**Goal of the exercise:**
Transcribe only the lines between the first line of the records and the line containing "exec (.add d", inclusive, exactly as written.

Stored data:

-- ==== Sys2Proof/Machine/Core.lean ====
section
/-!
DEFINITION. The machine as the host takes it: its state, its step and its state after reset.
-/

def Sys2Proof.core : Host.Core :=
  { State := Sys2Proof.Machine.State, Fault := Sys2Proof.Machine.Fault, Refusal := Sys2Proof.Machine.Refusal,
    step := Sys2Proof.Machine.step, reset := Sys2Proof.Machine.State.reset }
end

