-- ==== Sys2Proof/Certificates/Slice0/Obligations.lean ====
section
/-!
DEFINITION. The statements to be proved, one definition each; a docstring names the rules of the spec that a statement
rests on, and the log entry where it rests on a choice of the model.
-/
open Sys2Proof Sys2Proof.Machine

/-! ### Integer instructions -/

/-- R334, R337, R398, R420: ADD, AND, OR and SUB write their result to w[d] in the pipeline (R20), and w0 discards it;
each with the word that the rule gives. -/
def Obligations.AddAndOrSub : Prop :=
  ∀ (s : State) (d a b : BitVec 5), s.m.canReadW a → s.m.canReadW b →
    exec (.add d a b) s = .next (s.on (s.m.writeW d (s.m.w a + s.m.w b)).done) ∧
    exec (.and d a b) s = .next (s.on (s.m.writeW d (s.m.w a &&& s.m.w b)).done) ∧
    exec (.or d a b) s = .next (s.on (s.m.writeW d (s.m.w a ||| s.m.w b)).done) ∧
    exec (.sub d a b) s = .next (s.on (s.m.writeW d (s.m.w a - s.m.w b)).done) ∧
    decode 0x02418C00 = .ok (.add 4 3 3) ∧ decode 0x02531C02 = .ok (.and 5 6 7) ∧
    decode 0x02210C03 = .ok (.or 2 2 3) ∧ decode 0x02429801 = .ok (.sub 4 5 6) ∧ decode 0x02D04C01 = .ok (.sub 13 0 19)

/-- R389, R396, R410, R412, R413, R441: the other pipeline operations on registers. R410: all three operands of SEL are
read whichever is chosen, w[c] first: an empty one raises HAZARD_READ. With the words that R389, R396, R410 and R413
give. R335, R338, R399, R412, R413, R441: the immediate operations; the 15-bit immediate is sign-extended by ADDI and
SLTI and zero-extended by ANDI, ORI and XORI. Where the spec leaves a point of this open, it is the model's choice: log
7. -/
def Obligations.PipelineResults : Prop :=
  (∀ (s : State) (d a b c : BitVec 5), s.m.canReadW a → s.m.canReadW b →
     let x := s.m.w a
     let y := s.m.w b
     let out (v : Word) : State := s.on (s.m.writeW d v).done
     exec (.xor d a b) s = .next (out (x ^^^ y)) ∧
     exec (.shl d a b) s = .next (out (x <<< (y.toNat % 64))) ∧
     exec (.shr d a b) s = .next (out (x >>> (y.toNat % 64))) ∧
     exec (.sha d a b) s = .next (out (x.sshiftRight (y.toNat % 64))) ∧
     exec (.slt d a b) s = .next (out (if x.toInt < y.toInt then 1 else 0)) ∧
     exec (.sltN64 d a b) s = .next (out (if x.toNat < y.toNat then 1 else 0)) ∧
     exec (.min d a b) s = .next (out (if x.toInt < y.toInt then x else y)) ∧
     exec (.minN64 d a b) s = .next (out (if x.toNat < y.toNat then x else y)) ∧
     exec (.max d a b) s = .next (out (if x.toInt < y.toInt then y else x)) ∧
     exec (.maxN64 d a b) s = .next (out (if x.toNat < y.toNat then y else x)) ∧
     exec (.mul d a b) s = .next (out (BitVec.ofNat 64 (x.toNat * y.toNat))) ∧
     exec (.mulh d a b) s = .next (out (BitVec.ofInt 64 (x.toInt * y.toInt / 2 ^ 64))) ∧
     exec (.mulhN64 d a b) s = .next (out (BitVec.ofNat 64 (x.toNat * y.toNat / 2 ^ 64))) ∧
     (s.m.canReadW c → exec (.sel d a b c) s = .next (out (if s.m.w c ≠ 0 then x else y)))) ∧
  (∀ (s : State) (d a b c : BitVec 5),
     let empty (r : BitVec 5) : Prop := r ≠ 0 ∧ s.m.full (s.m.wKey r) = false
     (empty c ∨ s.m.canReadW c = true ∧ empty a ∨ s.m.canReadW c = true ∧ s.m.canReadW a = true ∧ empty b →
       exec (.sel d a b c) s = .next (s.on (s.m.lastHere.enterTrap s.m.cur.core s.m.cur.ctx
         { cause := .hazardRead, bad := s.m.wordBad } s.m.me.pc))) ∧
     decode 0x0242980A = .ok (.min 4 5 6) ∧ decode 0x0242980B = .ok (.minN64 4 5 6) ∧
     decode 0x0242980C = .ok (.max 4 5 6) ∧ decode 0x0242980D = .ok (.maxN64 4 5 6) ∧
     decode 0x10429800 = .ok (.mul 4 5 6) ∧ decode 0x10429801 = .ok (.mulh 4 5 6) ∧
     decode 0x10429802 = .ok (.mulhN64 4 5 6) ∧ decode 0x0253A0CE = .ok (.sel 5 7 8 6) ∧
     decode 0x02429808 = .ok (.slt 4 5 6) ∧ decode 0x02429809 = .ok (.sltN64 4 5 6) ∧
     decode 0x0C42800A = .ok (.slti 4 5 10) ∧ decode 0x0C42FFFF = .ok (.slti 4 5 0x7FFF)) ∧
  (∀ (s : State) (d a : BitVec 5) (imm : BitVec 15) (n : BitVec 6), s.m.canReadW a →
     let x := s.m.w a
     let out (v : Word) : State := s.on (s.m.writeW d v).done
     exec (.addi d a imm) s = .next (out (x + BitVec.ofInt 64 imm.toInt)) ∧
     exec (.andi d a imm) s = .next (out (x &&& BitVec.ofNat 64 imm.toNat)) ∧
     exec (.ori d a imm) s = .next (out (x ||| BitVec.ofNat 64 imm.toNat)) ∧
     exec (.xori d a imm) s = .next (out (x ^^^ BitVec.ofNat 64 imm.toNat)) ∧
     exec (.slti d a imm) s = .next (out (if x.toInt < imm.toInt then 1 else 0)) ∧
     exec (.shlImm d a n) s = .next (out (x <<< n.toNat)) ∧
     exec (.shrImm d a n) s = .next (out (x >>> n.toNat)) ∧
     exec (.shaImm d a n) s = .next (out (x.sshiftRight n.toNat)))

/-- R359, R372, R379, R386, R400: counting, bit fields and constants, bit by bit. `l` is the length less one. -/
def Obligations.BitFieldResults : Prop :=
  ∀ (s : State) (d a : BitVec 5), s.m.canReadW a →
    let x := s.m.w a
    let out (v : Word) : State := s.on (s.m.writeW d v).done
    decode 0x12428000 = .ok (.clz 4 5) ∧ decode 0x1242A000 = .ok (.popc 4 5) ∧
    (∃ n : Nat, n ≤ 64 ∧ (∀ i, 64 - n ≤ i → x.getLsbD i = false) ∧ (n < 64 → x.getLsbD (63 - n) = true) ∧
      exec (.clz d a) s = .next (out (BitVec.ofNat 64 n))) ∧
    exec (.popc d a) s = .next (out (BitVec.ofNat 64 ((List.range 64).countP (fun i => x.getLsbD i)))) ∧
    (∀ p l : BitVec 6, p.toNat + l.toNat + 1 ≤ 64 →
      (∃ v : Word, exec (.ext d a p l) s = .next (out v) ∧
        ∀ i, v.getLsbD i = (decide (i ≤ l.toNat) && x.getLsbD (p.toNat + i))) ∧
      (∃ v : Word, exec (.extI64 d a p l) s = .next (out v) ∧
        ∀ i, i < 64 → v.getLsbD i = x.getLsbD (p.toNat + min i l.toNat)) ∧
      (s.m.canReadW d → ∃ v : Word, exec (.ins d a p l) s = .next (out v) ∧
        ∀ i, v.getLsbD i = if p.toNat ≤ i ∧ i ≤ p.toNat + l.toNat then x.getLsbD (i - p.toNat) else (s.m.w d).getLsbD i)) ∧
    (∀ (q : BitVec 2) (imm : BitVec 16),
      (s.m.canReadW d → ∃ v : Word, exec (.lic d q imm) s = .next (out v) ∧
        ∀ i, v.getLsbD i = if i / 16 = q.toNat then imm.getLsbD (i % 16) else (s.m.w d).getLsbD i) ∧
      (∃ v : Word, exec (.licZ d q imm) s = .next (out v) ∧
        ∀ i, v.getLsbD i = (decide (i / 16 = q.toNat) && imm.getLsbD (i % 16))))

/-- R364, R404: with a divisor other than 0, DIV and REM empty w[d] and bring quotient and remainder as a late result;
−2^63 by −1 gives −2^63 and 0. R364, R404, R248: a divisor of 0 traps with DIVIDE_BY_ZERO, and no register is written
before the entry. -/
def Obligations.Division : Prop :=
  (∀ (s : State) (d a b : BitVec 5), s.m.canReadW a → s.m.canReadW b → s.m.w b ≠ 0 →
     let x := s.m.w a
     let y := s.m.w b
     let out (v : Nat) : State := s.on (s.m.late (s.m.lateW d) (.value v 0)).done
     exec (.div d a b) s = .next (out (BitVec.ofInt 64 (x.toInt.tdiv y.toInt)).toNat) ∧
     exec (.divN64 d a b) s = .next (out (x.toNat / y.toNat)) ∧
     exec (.rem d a b) s = .next (out (BitVec.ofInt 64 (x.toInt - x.toInt.tdiv y.toInt * y.toInt)).toNat) ∧
     exec (.remN64 d a b) s = .next (out (x.toNat - x.toNat / y.toNat * y.toNat))) ∧
  (∀ (s : State) (d a b : BitVec 5), s.m.canReadW a → s.m.canReadW b → s.m.w b = 0 →
     let t := s.on (s.m.trapMe { cause := .divideByZero })
     exec (.div d a b) s = .next t ∧ exec (.divN64 d a b) s = .next t ∧
     exec (.rem d a b) s = .next t ∧ exec (.remN64 d a b) s = .next t ∧
     decode 0x10429805 = .ok (.rem 4 5 6) ∧ decode 0x10429806 = .ok (.remN64 4 5 6))

/-- R22, R70: an empty operand word raises HAZARD_READ before any effect of the instruction, and the context becomes
Trapped, at the instruction: whichever operand it is, for each instruction named, w[d] of INS and LIC among them. Where
the spec leaves a point of this open, it is the model's choice: log 7. -/
def Obligations.EmptyOperandTraps : Prop :=
  ∀ (s : State) (d a b c : BitVec 5) (imm : BitVec 15) (n p q : BitVec 6) (h : BitVec 2) (g : BitVec 16)
    (f : BitVec 15) (l first : List Instr),
    a ≠ 0 → s.m.full (s.m.wKey a) = false → p.toNat + q.toNat + 1 ≤ 64 →
    let hazard : State := s.on (s.m.lastHere.enterTrap s.m.cur.core s.m.cur.ctx
      { cause := .hazardRead, bad := s.m.wordBad } s.m.me.pc)
    first = [.add d a b, .sub d a b, .and d a b, .or d a b, .xor d a b, .shl d a b, .shr d a b, .sha d a b, .slt d a b,
         .sltN64 d a b, .min d a b, .minN64 d a b, .max d a b, .maxN64 d a b, .mul d a b, .mulh d a b, .mulhN64 d a b,
         .div d a b, .divN64 d a b, .rem d a b, .remN64 d a b, .sel d b c a, .addi d a imm, .andi d a imm, .ori d a imm,
         .xori d a imm, .slti d a imm, .shlImm d a n, .shrImm d a n, .shaImm d a n, .clz d a, .popc d a,
         .ext d a p q, .extI64 d a p q, .ins d a p q, .lic a h g,
         .beq a b f, .bne a b f, .blt a b f, .bge a b f, .blo a b f, .bhs a b f, .jalr d a imm] →
    l = [.add d b a, .sub d b a, .and d b a, .or d b a, .xor d b a, .shl d b a, .shr d b a, .sha d b a, .slt d b a,
         .sltN64 d b a, .min d b a, .minN64 d b a, .max d b a, .maxN64 d b a, .mul d b a, .mulh d b a, .mulhN64 d b a,
         .div d b a, .divN64 d b a, .rem d b a, .remN64 d b a, .sel d a c b, .ins a b p q,
         .beq b a f, .bne b a f, .blt b a f, .bge b a f, .blo b a f, .bhs b a f] →
    (∀ i ∈ first, exec i s = .next hazard) ∧
    (s.m.canReadW b → (∀ i ∈ l, exec i s = .next hazard) ∧ (s.m.canReadW c → exec (.sel d c a b) s = .next hazard))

**Output of the task:**
-- ==== Sys2Proof/Machine/Core.lean ====
section
/-!
DEFINITION. The machine as the host takes it: its state, its step and its state after reset.
-/

def Sys2Proof.core : Host.Core :=
  { State := Sys2Proof.Machine.State, Fault := Sys2Proof.Machine.Fault, Refusal := Sys2Proof.Machine.Refusal,
    step := Sys2Proof.Machine.step, reset := Sys2Proof.Machine.State.reset }
end

-- ==== Sys2Proof/Certificates/Slice0/Obligations.lean ====
section
/-!
DEFINITION. The statements to be proved, one definition each; a docstring names the rules of the spec that a statement
rests on, and the log entry where it rests on a choice of the model.
-/
open Sys2Proof Sys2Proof.Machine

/-! ### Integer instructions -/

/-- R334, R337, R398, R420: ADD, AND, OR and SUB write their result to w[d] in the pipeline (R20), and w0 discards it;
each with the word that the rule gives. -/
def Obligations.AddAndOrSub : Prop :=
  ∀ (s : State) (d a b : BitVec 5), s.m.canReadW a → s.m.canReadW b →
    exec (.add d a b) s = .next (s.on (s.m.writeW d (s.m.w a + s.m.w b)).done) ∧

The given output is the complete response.